Mao died in 1976, and the Gang of Four who had dominated Chinese politics were driven out of power by October 1976. The 1978 Constitution was promulgated in March 1978 under the chairmanship of Hua Guofeng. It contained 60 sections organised into four Chapters. In many ways, the 1978 Constitution was a compromise between the interim leadership's desire to consolidate power using Mao's moral authority, while responding to the popular desire to reverse the Leftists extremes of the previous period. On the one hand, the new Constitution in many places maintained the ideological tone of the 1975 Constitution, such as in Article 16 ("State officials must diligently study Marxism, Leninism, and Mao Zedong Thought, serve the people whole-heartedly ...") and Article 19 ("The fundamental role of the Armed Forces is: [...] defending against destabilisation and invasion from Socio-Imperialism, Imperialism, and their running dogs"). At the same time, the need for "Socialist democracy" was emphasised (Article 3), and the 1954 system of government was largely restored, including its significant checks on executive power.

1982 Constitution 

The 1978 Constitution was again short-lived. In December 1978, the third plenary meeting of the 11th Communist Party Central Committee began a series of reviews and reforms that confirmed Deng Xiaoping as the new paramount leader of China, with reform-minded leaders supported by Deng filling the top echelon of government. As part of the Deng faction's political reform agenda, a fourth Constitution was promulgated on 4 December 1982. The 1982 Constitution was born in a political environment where the past, including Mao's "errors" and almost all of the Communist Party's policies from 1949, were relatively objectively re-examined, and the country's future, including the pursuit of market economic reforms, was being openly debated. As a result, the 1982 Constitution returned the government structure to broadly that set up in 1954, with the Presidency restored. The Fundamental Rights and Duties of Citizens were greatly expanded, and elevated to Chapter Two, ahead of the provisions for the structure of the government. The 1982 Constitution was subsequently amended in 1988, 1993, 1999, 2004 and 2018, generally modifying the Constitution in accordance with economic and political reforms over that period. The current compilation dates from 11 March 2018.

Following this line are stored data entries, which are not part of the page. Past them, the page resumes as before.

-- ==== Sys2Proof/Machine/Matrix.lean ====
section
/-!
DEFINITION. The matrix array (R263 to R292): the operands of its commands, their checks, the command queue with
its two events, and the instructions MLD, MSW, MXM, MHAD, MZ, MRD, MST and MQRY. A command departs from the head of
its core's queue when the one before it has completed: overlap would affect timing only (R273).
-/
namespace Sys2Proof.Machine

/-! ### The operands of a command (R265, R277) -/

/-- Opcodes of the class. -/
def Mx.mld : Nat := 0
def Mx.msw : Nat := 1
def Mx.mxm : Nat := 2
def Mx.mhad : Nat := 3
def Mx.mz : Nat := 4
def Mx.mrd : Nat := 5
def Mx.mst : Nat := 6
def Mx.mqry : Nat := 7

/-- K of the K code (R265). -/
def Mx.k (f : LForm) : Nat := 256 * 2 ^ Mx.kc f

/-- MST.sp. -/
def Mx.sp (f : LForm) : Bool := f.imm.getLsbD 7

/-- The bytes of one row of K elements. -/
def mxRowBytes (t : BitVec 4) (k : Nat) : Nat := if t == Ty.q4 then k / 2 else k * elemSize t

/-- The value that a source has in the lowest active lane. -/
def MxCmd.low (c : MxCmd) (v : LaneVec) : Nat := (v.lane (lowestLane c.mask)).toNat

/-- The rows that a command has. -/
def MxCmd.m (c : MxCmd) : Nat :=
  if c.op == Mx.mld then 64
  else if c.op == Mx.mst then bitsOf (c.low c.c) 11 6 + 1
  else bitsOf (c.low c.c) 21 16 + 1

/-- The pitch of its rows. -/
def MxCmd.pitch (c : MxCmd) : Nat :=
  if c.op == Mx.mld then c.low c.c
  else if c.op == Mx.mst then c.low c.b
  else bitsOf (c.low c.c) 15 0

/-- The first tile row. -/
def MxCmd.row0 (c : MxCmd) : Nat := if c.op == Mx.mst then bitsOf (c.low c.c) 5 0 else bitsOf (c.low c.c) 27 22

/-- The base address of MST to memory. -/
def MxCmd.base (c : MxCmd) : Addr := c.a2.lane (lowestLane c.mask) ++ c.a.lane (lowestLane c.mask)

/-- A command that takes its rows from float elements. -/
def Mx.float (f : LForm) : Bool := tyIn f.ty floatTypes

/-- The scratchpad rows that a command reads, as offsets and lengths. -/
def MxCmd.rowRanges (c : MxCmd) : List (Nat × Nat) :=
  if c.op == Mx.mld || c.op == Mx.mxm || c.op == Mx.mhad then
    (List.range c.m).map (fun m => (c.low c.a + m * c.pitch, mxRowBytes c.f.ty (Mx.k c.f)))
  else []

/-- The scale bytes that a command of a code type reads. -/
def MxCmd.scaleRanges (c : MxCmd) : List (Nat × Nat) :=
  if (c.op == Mx.mld || c.op == Mx.mxm) && !Mx.float c.f then [(c.low c.b, c.m * (Mx.k c.f / 32))] else []

/-- The scratchpad bytes that a command writes. -/
def MxCmd.writeRanges (c : MxCmd) : List (Nat × Nat) :=
  if c.op == Mx.mhad then [(c.low c.b, c.m * (mxRowBytes (Mx.T c.f) (Mx.k c.f) + Mx.k c.f / 32))]
  else if c.op == Mx.mst && Mx.sp c.f then (List.range c.m).map (fun m => (c.low c.a + m * c.pitch, 256))
  else []

/-- The bytes that the check pass reads (R274). -/
def MxCmd.checkRanges (c : MxCmd) : List (Nat × Nat) :=
  c.scaleRanges ++
    (if c.op == Mx.mhad then []
     else if Mx.float c.f || (c.op == Mx.mld && c.f.ty == Ty.q4) then c.rowRanges else [])

/-- The bytes of a list of ranges. -/
def rangeBytes (m : Bytes) (rs : List (Nat × Nat)) : List Byte := (rs.map (fun r => readBytes m r.1 r.2)).flatten

/-! ### Codes of a row (R51, R265, R267) -/

/-- The codes of a row of a code type in logical order. -/
def rowCodes (t : BitVec 4) (k : Nat) (bs : List Byte) : List Nat :=
  let at_ := fun (i : Nat) => (bs.getD i 0#8).toNat
  (List.range k).map (fun i =>
    if t == Ty.q4 then
      let p := posOf (i % 64)
      at_ (32 * (i / 64) + p / 2) / (if p % 2 == 0 then 1 else 16) % 16
    else if t == Ty.i8 then at_ i
    else at_ (2 * i) + 256 * at_ (2 * i + 1))

/-- The bytes of a row of codes. -/
def codeBytes (t : BitVec 4) (codes : List Nat) : List Byte :=
  if t == Ty.q4 then
    (List.range (codes.length / 2)).map (fun b =>
      let g := 64 * (b / 32)
      let p := 2 * (b % 32)
      BitVec.ofNat 8 (codes.getD (g + elemAt p) 0 % 16 + codes.getD (g + elemAt (p + 1)) 0 % 16 * 16))
  else if t == Ty.i8 then codes.map (fun c => BitVec.ofNat 8 c)
  else (codes.map (fun c => leBytes c 2)).flatten

/-- The integers of a row of codes (R269). -/
def codeInts (t : BitVec 4) (codes : List Nat) : List Int :=
  if t == Ty.q4 then sq4Values codes else codes.map (intOf t)

/-- The float elements of a row, transformed (R267). -/
def rowValues (f : LForm) (k : Nat) (bs : List Byte) : List Num :=
  let n := elemSize f.ty
  let xs := (List.range k).map (fun i => decodeNum f.ty (leValue ((bs.drop (n * i)).take n)))
  if Mx.had f == 0 then xs else hadamard (8 * 2 ^ Mx.had f) xs

/-- The quantised blocks of a float row (R267). -/
def rowBlocks (f : LForm) (k : Nat) (bs : List Byte) : List QBlock :=
  (chunksOf 32 k (rowValues f k bs)).map (qblock (Mx.T f) f.mode.toNat (Mx.h f) [])

/-- The codes, scales and flags of a row of a command as its compute pass takes them (R267, R275). A block that
is not finite gives codes 0 and scale 0. -/
structure MxRow where
  codes : List Nat
  scales : List Nat
  fl : Flags5
  deriving DecidableEq, Repr

/-- Row `m` of a command's input. -/
def MxCmd.row (c : MxCmd) (spad : Bytes) (m : Nat) : MxRow :=
  let k := Mx.k c.f
  let bs := readBytes spad (c.low c.a + m * c.pitch) (mxRowBytes c.f.ty k)
  if Mx.float c.f then
    let qs := rowBlocks c.f k bs
    { codes := (qs.map (·.codes)).flatten
      scales := qs.map (fun q => if q.scale == 255 && c.op != Mx.mhad then 0 else q.scale)
      fl := (qs.map (·.fl)).foldl (· ||| ·) Flags5.none }
  else
    { codes := rowCodes c.f.ty k bs
      scales := (readBytes spad (c.low c.b + m * (k / 32)) (k / 32)).map (·.toNat)
      fl := Flags5.none }
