-- ==== Sys2Proof/Machine/Start.lean ====
section
/-!
DEFINITION. Workgroups: their start on a core (R207, R300, R336, R377, R385), their end (R157, R295, R378), the end of a
launch (R378), and the groups of a continuation pool (R224, R381).
-/
namespace Sys2Proof.Machine

/-! ### Which workgroup starts next -/

/-- A workgroup of a launch has been started. -/
def started (l : Launch) (w : Nat) : Bool := decide (w < l.next) || l.ahead.contains w

/-- A workgroup is started: `next` passes over those started ahead of it, on fuel. -/
def Launch.noteStart (l : Launch) (w : Nat) : Launch :=
  let l := if w == l.next then { l with next := l.next + 1 } else { l with ahead := l.ahead ++ [w] }
  let run := (List.range l.ahead.length).foldl (fun n _ => if l.ahead.contains n then n + 1 else n) l.next
  { l with next := run, ahead := l.ahead.filter (fun x => decide (run ≤ x)) }

/-- The unit of a bound level as a key of Launch.units. -/
def unitKey (n u : Nat) : Nat := n * 2 ^ 40 + u

/-- The domain rules of R377 let workgroup w start on a core. -/
def unitsAllow (l : Launch) (w core : Nat) : Bool :=
  (boundLevels l.hdr).all (fun (n, d) =>
    match tget l.units (unitKey n (unitOf l.hdr l.lr w n)) with
    | some v => v == core / d
    | none => true)

/-- The units of a started workgroup are bound. -/
def Launch.bindUnits (l : Launch) (w core : Nat) : Launch :=
  (boundLevels l.hdr).foldl (fun (l : Launch) (n, d) =>
    { l with units := tset l.units (unitKey n (unitOf l.hdr l.lr w n)) (core / d) }) l

/-- The workgroup that a launch would start on a core (R377). -/
def nextWg (l : Launch) (core : Nat) : Option Nat :=
  if l.map.isEmpty then (if l.next < l.total && l.remap.contains core && unitsAllow l l.next core then some l.next else none)
  else (List.range l.total).find? (fun w => !started l w && l.remap.getD (l.map.getD w 0) 4096 == core)

/-! ### Room (R377) -/

/-- The workgroups resident on a core. -/
def coreWgs (s : State) (core : Nat) : List (Nat × Workgroup) := s.wgs.filter (fun (_, w) => w.core == core)

/-- The room that a core has for slots. -/
def coreRoom (s : State) (core : Nat) : SchedRoom :=
  (List.range 4).map (fun k => ((coreOf s core).regFree.getD k 0,
    (List.range 16).filter (fun i => (tget s.slots (slotId core k i)).isNone)))

/-- The bytes of scratchpad from an offset on are free on a core (R184). -/
def spadFree (s : State) (core off n : Nat) : Bool :=
  decide (off + n ≤ 2 ^ 19) && (coreWgs s core).all (fun (_, w) =>
    w.scratch == 0 || n == 0 || decide (off + n ≤ w.held.spad) || decide (w.held.spad + w.scratch ≤ off))

/-- The lowest offset, a multiple of 256, at which an allocation lies contiguously in free scratchpad: 0 or behind another. -/
def spadPlace (s : State) (core n : Nat) : Option Nat :=
  let ends := 0 :: (coreWgs s core).map (fun (_, w) => (w.held.spad + w.scratch + 255) / 256 * 256)
  (ends.filter (fun o => spadFree s core o n)).foldl (fun (a : Option Nat) o => some (match a with
    | some b => min b o
    | none => o)) none

/-- The lowest `n` numbers below `top` that no workgroup of a core holds. -/
def lowestFree (s : State) (core top n : Nat) (f : CoreGrant → List Nat) : Option (List Nat) :=
  let free := (List.range top).filter (fun k => !((coreWgs s core).any (fun (_, w) => (f w.held).contains k)))
  if n ≤ free.length then some (free.take n) else none

/-- The scratchpad, tiles, banks and counted barriers that a workgroup takes on a core, if they are free (R184, R377); which of the
free ones the spec leaves open (log entry 39). -/
def grantOn (s : State) (core scratch tiles banks cbars : Nat) : Option CoreGrant := do
  let o ← spadPlace s core scratch
  let t ← lowestFree s core 16 tiles (·.tiles)
  let b ← lowestFree s core 2 banks (·.banks)
  let c ← lowestFree s core 32 cbars (·.cbars)
  pure { spad := o, tiles := t, banks := b, cbars := c }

The system of government set up under the 1982 Constitution has undergone some changes, largely due to the evolution of Constitutional conventions rather than textual amendments. The most significant of these occurred in 1989. As drafted, the 1982 Constitution contemplated that the power of the state would be distributed amongst the General Secretary of the Chinese Communist Party, the Premier of the State Council, and the Chairman of the Central Military Commission. The President, as nominal head of state, would be a symbolic role with little substantive power. Such was the arrangement until 1989. During the 1989 Tiananmen Square Protests, the Chinese leader, Deng Xiaoping, also the Chairman of Central Military Commission, used his formal powers under the Constitution to deploy troops to Beijing in support of the state of emergency declared by the Premier Li Peng, and colluded in the subsequent violent crackdown in Beijing, against the wishes of Zhao Ziyang, the General Secretary of the Communist Party. In a reaction against the conflict between the independent power centres, at the expiration of Deng's term, the new paramount leader, Jiang Zemin, became General Secretary of the Chinese Communist Party, and later took on the position of the Chairman of the Central Military Commission as well. In this way, the centres of power were unified. This convention has continued to this day.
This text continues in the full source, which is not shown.